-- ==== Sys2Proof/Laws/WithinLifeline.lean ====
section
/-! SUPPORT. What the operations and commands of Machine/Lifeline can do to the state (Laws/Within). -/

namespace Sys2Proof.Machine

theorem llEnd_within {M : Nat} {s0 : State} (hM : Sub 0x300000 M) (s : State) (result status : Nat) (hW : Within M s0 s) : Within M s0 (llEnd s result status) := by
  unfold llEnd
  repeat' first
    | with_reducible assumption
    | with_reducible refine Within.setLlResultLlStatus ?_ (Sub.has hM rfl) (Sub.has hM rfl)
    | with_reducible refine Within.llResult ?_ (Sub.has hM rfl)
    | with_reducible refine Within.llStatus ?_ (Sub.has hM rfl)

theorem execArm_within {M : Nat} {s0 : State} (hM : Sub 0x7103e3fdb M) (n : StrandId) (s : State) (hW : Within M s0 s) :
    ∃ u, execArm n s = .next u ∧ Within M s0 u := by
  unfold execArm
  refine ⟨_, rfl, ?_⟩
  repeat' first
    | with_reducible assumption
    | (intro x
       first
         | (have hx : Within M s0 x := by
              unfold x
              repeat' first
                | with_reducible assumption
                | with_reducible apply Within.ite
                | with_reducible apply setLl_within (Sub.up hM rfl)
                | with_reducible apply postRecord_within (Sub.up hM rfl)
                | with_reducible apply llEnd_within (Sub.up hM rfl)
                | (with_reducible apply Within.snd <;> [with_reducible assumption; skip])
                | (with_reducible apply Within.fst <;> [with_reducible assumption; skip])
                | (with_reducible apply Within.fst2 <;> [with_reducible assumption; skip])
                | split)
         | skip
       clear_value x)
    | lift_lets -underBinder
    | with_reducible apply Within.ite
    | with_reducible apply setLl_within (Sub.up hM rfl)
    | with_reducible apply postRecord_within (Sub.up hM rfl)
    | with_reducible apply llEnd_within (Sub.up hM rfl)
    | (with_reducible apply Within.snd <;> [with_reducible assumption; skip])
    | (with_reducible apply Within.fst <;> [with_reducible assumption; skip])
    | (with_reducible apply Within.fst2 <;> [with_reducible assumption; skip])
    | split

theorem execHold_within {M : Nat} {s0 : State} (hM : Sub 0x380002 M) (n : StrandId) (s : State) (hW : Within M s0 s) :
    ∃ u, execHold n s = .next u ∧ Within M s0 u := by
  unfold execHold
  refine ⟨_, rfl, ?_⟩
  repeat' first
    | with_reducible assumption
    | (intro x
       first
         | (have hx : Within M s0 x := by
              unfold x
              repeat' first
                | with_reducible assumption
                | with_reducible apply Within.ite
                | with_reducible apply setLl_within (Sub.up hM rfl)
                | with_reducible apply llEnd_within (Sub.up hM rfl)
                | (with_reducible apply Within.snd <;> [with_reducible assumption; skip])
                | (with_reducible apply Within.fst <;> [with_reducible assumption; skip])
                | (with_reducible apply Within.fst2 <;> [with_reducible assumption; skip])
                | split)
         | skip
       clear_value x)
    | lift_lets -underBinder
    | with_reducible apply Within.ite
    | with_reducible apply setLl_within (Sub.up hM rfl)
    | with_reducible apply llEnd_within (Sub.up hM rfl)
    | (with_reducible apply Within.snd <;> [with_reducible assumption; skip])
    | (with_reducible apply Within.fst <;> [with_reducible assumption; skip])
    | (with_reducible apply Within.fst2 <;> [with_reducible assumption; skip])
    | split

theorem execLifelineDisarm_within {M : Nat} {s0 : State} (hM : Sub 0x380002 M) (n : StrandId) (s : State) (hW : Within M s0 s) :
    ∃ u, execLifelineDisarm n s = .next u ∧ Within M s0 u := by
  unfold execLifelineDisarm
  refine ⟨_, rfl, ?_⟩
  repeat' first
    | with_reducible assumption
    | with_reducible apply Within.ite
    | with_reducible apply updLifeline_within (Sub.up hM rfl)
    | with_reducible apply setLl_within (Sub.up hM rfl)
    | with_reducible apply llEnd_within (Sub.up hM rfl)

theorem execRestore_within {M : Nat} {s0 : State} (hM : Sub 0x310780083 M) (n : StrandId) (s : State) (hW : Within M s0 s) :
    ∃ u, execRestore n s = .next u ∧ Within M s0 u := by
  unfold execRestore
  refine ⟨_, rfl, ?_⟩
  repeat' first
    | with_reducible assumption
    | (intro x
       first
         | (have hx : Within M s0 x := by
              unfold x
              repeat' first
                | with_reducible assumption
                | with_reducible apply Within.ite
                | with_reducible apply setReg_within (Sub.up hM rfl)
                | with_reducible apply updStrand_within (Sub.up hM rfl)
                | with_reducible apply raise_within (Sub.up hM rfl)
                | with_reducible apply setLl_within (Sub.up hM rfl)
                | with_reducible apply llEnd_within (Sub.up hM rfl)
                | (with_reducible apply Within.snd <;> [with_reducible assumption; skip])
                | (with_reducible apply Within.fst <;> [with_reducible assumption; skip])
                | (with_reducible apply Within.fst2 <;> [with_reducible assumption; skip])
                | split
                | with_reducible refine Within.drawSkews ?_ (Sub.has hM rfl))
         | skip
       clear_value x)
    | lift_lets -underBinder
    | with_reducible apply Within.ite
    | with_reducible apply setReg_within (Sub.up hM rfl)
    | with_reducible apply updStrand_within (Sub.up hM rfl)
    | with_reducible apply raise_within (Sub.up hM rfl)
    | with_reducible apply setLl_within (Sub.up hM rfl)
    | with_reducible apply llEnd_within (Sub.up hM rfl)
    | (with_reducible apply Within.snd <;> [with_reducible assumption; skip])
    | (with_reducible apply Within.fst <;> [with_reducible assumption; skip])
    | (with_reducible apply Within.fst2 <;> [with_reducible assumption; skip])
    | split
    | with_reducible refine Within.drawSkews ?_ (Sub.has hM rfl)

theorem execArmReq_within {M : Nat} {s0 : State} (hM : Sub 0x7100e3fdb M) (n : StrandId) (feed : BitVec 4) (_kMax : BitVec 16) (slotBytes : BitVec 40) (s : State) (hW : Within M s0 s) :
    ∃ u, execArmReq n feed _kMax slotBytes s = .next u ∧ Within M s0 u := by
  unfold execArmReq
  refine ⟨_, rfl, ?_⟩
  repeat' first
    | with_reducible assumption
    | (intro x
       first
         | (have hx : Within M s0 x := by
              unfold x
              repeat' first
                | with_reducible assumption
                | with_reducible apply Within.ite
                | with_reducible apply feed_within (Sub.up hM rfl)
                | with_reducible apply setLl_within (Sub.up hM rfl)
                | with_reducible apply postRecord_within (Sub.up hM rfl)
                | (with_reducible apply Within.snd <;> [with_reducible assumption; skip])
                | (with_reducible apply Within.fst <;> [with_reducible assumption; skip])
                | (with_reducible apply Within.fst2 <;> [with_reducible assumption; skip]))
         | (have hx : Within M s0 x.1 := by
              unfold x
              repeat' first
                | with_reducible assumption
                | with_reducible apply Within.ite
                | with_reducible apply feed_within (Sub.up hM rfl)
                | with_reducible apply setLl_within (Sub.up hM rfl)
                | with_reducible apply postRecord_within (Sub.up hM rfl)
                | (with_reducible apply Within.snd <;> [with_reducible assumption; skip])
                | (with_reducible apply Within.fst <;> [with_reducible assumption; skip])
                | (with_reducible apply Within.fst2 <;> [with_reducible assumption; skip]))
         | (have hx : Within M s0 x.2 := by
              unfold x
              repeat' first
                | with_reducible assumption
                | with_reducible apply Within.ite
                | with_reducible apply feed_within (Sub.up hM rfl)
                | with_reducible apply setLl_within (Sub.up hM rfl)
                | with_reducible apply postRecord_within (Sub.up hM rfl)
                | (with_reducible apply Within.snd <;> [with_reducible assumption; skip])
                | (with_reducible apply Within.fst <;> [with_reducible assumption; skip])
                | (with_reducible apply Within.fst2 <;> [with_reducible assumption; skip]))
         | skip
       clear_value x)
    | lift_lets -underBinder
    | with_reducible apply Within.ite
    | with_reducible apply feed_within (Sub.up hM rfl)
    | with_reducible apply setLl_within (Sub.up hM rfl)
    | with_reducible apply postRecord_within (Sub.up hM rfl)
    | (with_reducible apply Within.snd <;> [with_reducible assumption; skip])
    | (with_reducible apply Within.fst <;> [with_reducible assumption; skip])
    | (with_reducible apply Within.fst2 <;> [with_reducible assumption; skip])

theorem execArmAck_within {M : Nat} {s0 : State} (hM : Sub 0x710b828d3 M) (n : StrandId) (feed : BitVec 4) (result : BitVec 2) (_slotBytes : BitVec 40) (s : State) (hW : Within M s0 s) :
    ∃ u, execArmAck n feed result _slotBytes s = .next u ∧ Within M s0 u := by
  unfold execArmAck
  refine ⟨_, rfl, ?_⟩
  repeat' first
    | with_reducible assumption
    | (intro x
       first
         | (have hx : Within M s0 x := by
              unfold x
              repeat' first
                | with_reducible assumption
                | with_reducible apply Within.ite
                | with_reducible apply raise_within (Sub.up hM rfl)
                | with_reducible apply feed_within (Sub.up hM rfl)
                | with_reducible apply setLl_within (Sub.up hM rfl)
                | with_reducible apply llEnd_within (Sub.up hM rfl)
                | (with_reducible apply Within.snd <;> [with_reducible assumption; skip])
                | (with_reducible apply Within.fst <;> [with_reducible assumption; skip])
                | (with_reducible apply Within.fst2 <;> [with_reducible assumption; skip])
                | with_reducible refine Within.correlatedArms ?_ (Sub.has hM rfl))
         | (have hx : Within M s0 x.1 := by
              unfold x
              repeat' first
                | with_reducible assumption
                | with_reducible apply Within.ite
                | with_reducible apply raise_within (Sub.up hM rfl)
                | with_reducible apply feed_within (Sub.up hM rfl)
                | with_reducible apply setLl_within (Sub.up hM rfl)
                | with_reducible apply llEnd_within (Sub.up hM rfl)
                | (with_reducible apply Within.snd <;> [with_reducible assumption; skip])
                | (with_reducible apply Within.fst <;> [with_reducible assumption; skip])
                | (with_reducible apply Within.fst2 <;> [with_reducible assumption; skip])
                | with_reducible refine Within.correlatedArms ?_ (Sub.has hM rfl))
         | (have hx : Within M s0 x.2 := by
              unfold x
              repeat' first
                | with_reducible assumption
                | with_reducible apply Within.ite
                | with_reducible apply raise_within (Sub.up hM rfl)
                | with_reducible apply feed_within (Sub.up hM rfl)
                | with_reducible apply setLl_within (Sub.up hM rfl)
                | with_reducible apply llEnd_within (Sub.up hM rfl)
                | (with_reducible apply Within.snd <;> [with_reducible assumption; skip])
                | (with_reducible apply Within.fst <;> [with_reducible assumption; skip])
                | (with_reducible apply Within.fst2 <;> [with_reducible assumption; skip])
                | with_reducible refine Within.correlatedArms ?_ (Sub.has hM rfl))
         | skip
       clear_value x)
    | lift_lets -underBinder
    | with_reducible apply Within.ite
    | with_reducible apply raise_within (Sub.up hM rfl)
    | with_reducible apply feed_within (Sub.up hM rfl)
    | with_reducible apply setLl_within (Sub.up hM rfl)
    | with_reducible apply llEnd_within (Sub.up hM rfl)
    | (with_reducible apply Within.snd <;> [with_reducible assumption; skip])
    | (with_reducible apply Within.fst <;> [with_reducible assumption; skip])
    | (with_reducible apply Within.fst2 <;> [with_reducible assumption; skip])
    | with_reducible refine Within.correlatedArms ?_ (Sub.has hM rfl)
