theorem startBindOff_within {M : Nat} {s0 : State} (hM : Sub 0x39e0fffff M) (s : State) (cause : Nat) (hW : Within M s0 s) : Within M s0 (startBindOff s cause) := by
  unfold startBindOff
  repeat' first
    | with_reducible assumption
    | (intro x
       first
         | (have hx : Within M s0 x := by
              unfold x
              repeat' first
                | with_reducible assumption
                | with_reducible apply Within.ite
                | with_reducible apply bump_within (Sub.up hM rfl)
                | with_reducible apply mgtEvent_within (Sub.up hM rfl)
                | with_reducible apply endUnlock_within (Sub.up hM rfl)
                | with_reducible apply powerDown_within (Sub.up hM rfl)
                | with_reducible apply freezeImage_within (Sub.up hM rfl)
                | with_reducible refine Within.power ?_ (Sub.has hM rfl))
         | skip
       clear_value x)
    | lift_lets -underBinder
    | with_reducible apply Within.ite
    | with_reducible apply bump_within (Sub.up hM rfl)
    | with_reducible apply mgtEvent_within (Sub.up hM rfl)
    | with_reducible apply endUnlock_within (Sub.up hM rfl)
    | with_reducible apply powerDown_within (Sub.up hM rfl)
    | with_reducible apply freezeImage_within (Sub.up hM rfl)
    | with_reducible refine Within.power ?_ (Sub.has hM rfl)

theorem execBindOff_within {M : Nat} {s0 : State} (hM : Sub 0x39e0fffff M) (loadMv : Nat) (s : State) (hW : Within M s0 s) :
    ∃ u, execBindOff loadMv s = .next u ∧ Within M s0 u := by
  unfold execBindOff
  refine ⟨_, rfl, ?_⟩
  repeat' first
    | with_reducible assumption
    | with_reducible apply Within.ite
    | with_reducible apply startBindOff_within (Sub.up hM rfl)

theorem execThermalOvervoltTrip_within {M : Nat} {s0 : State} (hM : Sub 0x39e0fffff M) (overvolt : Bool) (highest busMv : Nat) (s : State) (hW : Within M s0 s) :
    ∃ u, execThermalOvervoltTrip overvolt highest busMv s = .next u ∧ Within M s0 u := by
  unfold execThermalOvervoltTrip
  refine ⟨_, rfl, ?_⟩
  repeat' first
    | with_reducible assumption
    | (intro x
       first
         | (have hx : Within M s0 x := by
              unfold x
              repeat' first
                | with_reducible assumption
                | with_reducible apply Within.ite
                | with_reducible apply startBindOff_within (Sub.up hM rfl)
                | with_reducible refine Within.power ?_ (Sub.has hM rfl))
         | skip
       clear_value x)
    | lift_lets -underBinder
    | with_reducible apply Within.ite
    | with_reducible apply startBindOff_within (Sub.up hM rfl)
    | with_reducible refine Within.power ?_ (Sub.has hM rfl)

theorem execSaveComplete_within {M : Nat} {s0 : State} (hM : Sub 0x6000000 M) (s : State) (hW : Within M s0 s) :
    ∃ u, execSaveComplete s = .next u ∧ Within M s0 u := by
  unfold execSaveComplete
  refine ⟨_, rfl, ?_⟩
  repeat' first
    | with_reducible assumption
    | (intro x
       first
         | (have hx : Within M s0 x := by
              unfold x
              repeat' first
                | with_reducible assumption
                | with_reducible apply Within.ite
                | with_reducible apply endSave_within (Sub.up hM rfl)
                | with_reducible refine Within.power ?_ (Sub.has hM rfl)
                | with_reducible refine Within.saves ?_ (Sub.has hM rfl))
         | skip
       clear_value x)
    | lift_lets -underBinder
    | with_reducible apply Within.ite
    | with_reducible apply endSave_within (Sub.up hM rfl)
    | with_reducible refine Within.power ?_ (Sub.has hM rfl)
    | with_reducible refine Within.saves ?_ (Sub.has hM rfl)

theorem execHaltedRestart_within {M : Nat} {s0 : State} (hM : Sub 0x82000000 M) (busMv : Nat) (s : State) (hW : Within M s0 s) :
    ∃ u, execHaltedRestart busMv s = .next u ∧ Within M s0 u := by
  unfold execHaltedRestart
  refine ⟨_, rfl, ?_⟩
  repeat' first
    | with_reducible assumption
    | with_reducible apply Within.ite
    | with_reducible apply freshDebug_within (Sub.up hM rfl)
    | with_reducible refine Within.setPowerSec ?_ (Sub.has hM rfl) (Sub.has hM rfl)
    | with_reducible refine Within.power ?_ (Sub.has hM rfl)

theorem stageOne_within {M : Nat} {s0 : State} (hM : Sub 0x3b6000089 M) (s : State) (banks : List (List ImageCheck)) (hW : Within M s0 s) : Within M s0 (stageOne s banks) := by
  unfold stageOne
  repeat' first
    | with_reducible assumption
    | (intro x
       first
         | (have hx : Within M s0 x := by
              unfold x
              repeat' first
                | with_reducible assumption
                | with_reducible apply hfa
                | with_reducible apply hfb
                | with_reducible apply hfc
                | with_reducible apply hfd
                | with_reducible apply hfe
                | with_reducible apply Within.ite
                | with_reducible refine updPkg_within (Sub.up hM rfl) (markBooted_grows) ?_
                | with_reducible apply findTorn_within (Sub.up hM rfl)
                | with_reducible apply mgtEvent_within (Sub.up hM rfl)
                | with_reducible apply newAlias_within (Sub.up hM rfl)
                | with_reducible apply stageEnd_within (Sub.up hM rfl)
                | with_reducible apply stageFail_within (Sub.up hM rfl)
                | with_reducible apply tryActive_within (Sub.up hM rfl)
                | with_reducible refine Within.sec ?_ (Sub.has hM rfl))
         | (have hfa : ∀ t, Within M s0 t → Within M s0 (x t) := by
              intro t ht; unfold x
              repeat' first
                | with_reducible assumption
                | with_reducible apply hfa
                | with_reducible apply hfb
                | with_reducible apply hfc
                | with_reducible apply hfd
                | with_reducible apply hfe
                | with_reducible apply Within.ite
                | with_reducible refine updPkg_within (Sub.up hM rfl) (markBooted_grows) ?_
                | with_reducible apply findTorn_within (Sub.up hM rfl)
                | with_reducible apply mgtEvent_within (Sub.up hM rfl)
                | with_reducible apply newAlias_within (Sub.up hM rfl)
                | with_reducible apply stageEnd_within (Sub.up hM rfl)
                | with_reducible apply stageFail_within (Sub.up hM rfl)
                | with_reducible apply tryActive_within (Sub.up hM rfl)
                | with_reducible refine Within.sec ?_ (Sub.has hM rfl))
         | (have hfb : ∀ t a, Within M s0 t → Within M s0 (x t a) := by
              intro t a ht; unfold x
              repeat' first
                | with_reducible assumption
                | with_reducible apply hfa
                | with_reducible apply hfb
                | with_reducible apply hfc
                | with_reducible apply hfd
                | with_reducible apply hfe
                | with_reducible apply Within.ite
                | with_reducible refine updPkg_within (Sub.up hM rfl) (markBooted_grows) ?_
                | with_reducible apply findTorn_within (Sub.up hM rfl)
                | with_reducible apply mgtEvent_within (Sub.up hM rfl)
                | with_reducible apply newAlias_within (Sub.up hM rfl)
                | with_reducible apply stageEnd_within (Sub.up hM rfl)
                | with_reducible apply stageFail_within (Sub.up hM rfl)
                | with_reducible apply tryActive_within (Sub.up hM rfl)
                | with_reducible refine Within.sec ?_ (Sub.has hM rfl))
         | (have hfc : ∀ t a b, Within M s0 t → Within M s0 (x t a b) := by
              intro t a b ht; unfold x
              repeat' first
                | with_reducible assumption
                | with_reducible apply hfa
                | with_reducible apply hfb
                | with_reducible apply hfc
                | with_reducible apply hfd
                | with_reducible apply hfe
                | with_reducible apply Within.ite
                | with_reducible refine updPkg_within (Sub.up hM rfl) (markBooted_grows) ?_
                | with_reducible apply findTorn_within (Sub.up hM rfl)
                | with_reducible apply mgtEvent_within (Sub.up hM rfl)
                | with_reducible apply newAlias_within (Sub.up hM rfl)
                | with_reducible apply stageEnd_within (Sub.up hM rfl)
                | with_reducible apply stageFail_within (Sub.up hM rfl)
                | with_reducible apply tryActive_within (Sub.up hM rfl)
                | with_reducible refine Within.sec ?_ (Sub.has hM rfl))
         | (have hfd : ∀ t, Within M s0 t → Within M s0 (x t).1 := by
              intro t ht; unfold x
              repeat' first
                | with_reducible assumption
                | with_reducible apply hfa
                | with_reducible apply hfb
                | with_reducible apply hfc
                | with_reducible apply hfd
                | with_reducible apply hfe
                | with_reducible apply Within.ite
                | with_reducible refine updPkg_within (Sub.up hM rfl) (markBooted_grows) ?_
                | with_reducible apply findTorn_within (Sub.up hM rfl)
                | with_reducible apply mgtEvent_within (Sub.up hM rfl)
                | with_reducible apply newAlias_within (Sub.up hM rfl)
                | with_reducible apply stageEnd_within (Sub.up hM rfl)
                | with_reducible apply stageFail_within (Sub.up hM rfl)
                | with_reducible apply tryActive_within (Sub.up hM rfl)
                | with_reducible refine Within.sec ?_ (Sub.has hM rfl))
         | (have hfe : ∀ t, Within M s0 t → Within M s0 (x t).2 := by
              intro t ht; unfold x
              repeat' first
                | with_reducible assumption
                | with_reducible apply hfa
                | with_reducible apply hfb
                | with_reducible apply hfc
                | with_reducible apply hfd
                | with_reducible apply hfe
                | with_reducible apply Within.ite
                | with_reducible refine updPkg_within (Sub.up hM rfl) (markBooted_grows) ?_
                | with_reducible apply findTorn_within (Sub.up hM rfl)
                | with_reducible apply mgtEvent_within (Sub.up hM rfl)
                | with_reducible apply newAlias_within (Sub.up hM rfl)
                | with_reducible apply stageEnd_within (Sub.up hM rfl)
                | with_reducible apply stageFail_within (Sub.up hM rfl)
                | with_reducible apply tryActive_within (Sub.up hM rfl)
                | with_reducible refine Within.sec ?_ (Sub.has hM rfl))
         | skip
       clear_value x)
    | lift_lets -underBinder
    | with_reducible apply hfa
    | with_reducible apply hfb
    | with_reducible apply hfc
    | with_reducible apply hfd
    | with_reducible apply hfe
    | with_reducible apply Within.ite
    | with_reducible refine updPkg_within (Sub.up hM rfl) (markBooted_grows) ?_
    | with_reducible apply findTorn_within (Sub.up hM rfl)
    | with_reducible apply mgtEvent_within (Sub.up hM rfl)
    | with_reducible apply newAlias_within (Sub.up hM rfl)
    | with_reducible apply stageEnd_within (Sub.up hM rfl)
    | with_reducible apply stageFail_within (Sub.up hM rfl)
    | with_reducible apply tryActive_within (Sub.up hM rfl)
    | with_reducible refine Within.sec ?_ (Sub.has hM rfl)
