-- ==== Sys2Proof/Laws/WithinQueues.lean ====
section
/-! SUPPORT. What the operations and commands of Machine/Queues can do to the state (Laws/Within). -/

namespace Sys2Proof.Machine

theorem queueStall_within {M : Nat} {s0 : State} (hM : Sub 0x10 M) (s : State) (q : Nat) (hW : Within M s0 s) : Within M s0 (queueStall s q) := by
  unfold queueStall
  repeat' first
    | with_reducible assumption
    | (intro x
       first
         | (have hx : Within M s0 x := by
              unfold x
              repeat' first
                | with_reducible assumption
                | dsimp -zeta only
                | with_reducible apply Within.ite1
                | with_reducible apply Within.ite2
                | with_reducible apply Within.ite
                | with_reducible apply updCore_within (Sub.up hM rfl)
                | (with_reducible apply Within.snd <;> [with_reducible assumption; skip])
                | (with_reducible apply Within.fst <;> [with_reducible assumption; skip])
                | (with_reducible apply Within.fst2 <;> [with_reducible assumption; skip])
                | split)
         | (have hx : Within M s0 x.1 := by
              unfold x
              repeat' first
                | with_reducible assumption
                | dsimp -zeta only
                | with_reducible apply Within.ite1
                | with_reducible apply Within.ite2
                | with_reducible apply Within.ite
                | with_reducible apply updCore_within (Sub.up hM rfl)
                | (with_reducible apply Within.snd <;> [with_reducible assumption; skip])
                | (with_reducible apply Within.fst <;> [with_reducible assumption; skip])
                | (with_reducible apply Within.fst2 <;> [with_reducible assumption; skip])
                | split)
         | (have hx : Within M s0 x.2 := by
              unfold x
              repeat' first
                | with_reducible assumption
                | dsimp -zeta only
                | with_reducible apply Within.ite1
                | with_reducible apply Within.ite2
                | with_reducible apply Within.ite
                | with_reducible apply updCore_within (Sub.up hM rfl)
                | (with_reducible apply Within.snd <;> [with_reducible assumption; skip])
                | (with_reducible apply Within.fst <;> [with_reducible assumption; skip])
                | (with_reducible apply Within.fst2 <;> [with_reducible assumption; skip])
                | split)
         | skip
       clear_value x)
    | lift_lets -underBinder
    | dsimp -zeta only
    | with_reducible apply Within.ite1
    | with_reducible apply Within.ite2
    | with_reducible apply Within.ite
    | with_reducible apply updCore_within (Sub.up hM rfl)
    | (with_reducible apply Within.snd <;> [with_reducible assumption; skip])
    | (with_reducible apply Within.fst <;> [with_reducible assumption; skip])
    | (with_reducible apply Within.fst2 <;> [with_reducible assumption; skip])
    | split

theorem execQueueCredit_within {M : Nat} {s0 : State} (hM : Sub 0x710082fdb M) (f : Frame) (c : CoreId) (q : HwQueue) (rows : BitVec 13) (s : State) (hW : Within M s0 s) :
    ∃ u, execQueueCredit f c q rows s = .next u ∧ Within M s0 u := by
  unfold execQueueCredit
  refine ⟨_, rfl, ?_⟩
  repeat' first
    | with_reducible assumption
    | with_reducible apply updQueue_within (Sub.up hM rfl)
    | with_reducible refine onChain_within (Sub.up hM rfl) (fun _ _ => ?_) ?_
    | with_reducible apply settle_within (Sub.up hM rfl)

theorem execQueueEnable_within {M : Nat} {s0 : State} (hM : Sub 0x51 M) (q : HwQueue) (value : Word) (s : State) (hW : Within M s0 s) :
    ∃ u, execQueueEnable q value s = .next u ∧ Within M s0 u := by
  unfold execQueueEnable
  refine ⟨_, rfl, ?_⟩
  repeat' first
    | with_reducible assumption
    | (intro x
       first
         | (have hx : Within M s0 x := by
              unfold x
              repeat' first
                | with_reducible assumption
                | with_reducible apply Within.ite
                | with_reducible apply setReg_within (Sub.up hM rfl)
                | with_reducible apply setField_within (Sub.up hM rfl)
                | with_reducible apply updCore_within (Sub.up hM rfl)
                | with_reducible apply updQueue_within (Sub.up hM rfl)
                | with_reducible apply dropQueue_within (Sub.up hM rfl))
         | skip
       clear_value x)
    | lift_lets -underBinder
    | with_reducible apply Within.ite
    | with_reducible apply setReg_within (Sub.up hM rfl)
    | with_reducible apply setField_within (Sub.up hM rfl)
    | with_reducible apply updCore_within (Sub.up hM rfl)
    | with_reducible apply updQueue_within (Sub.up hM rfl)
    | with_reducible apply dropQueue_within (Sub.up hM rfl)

————

Task instructions => Where in the records above does the word "queueStall" appear? Copy each line that holds it.

Task response =>
theorem queueStall_within {M : Nat} {s0 : State} (hM : Sub 0x10 M) (s : State) (q : Nat) (hW : Within M s0 s) : Within M s0 (queueStall s q) := by
  unfold queueStall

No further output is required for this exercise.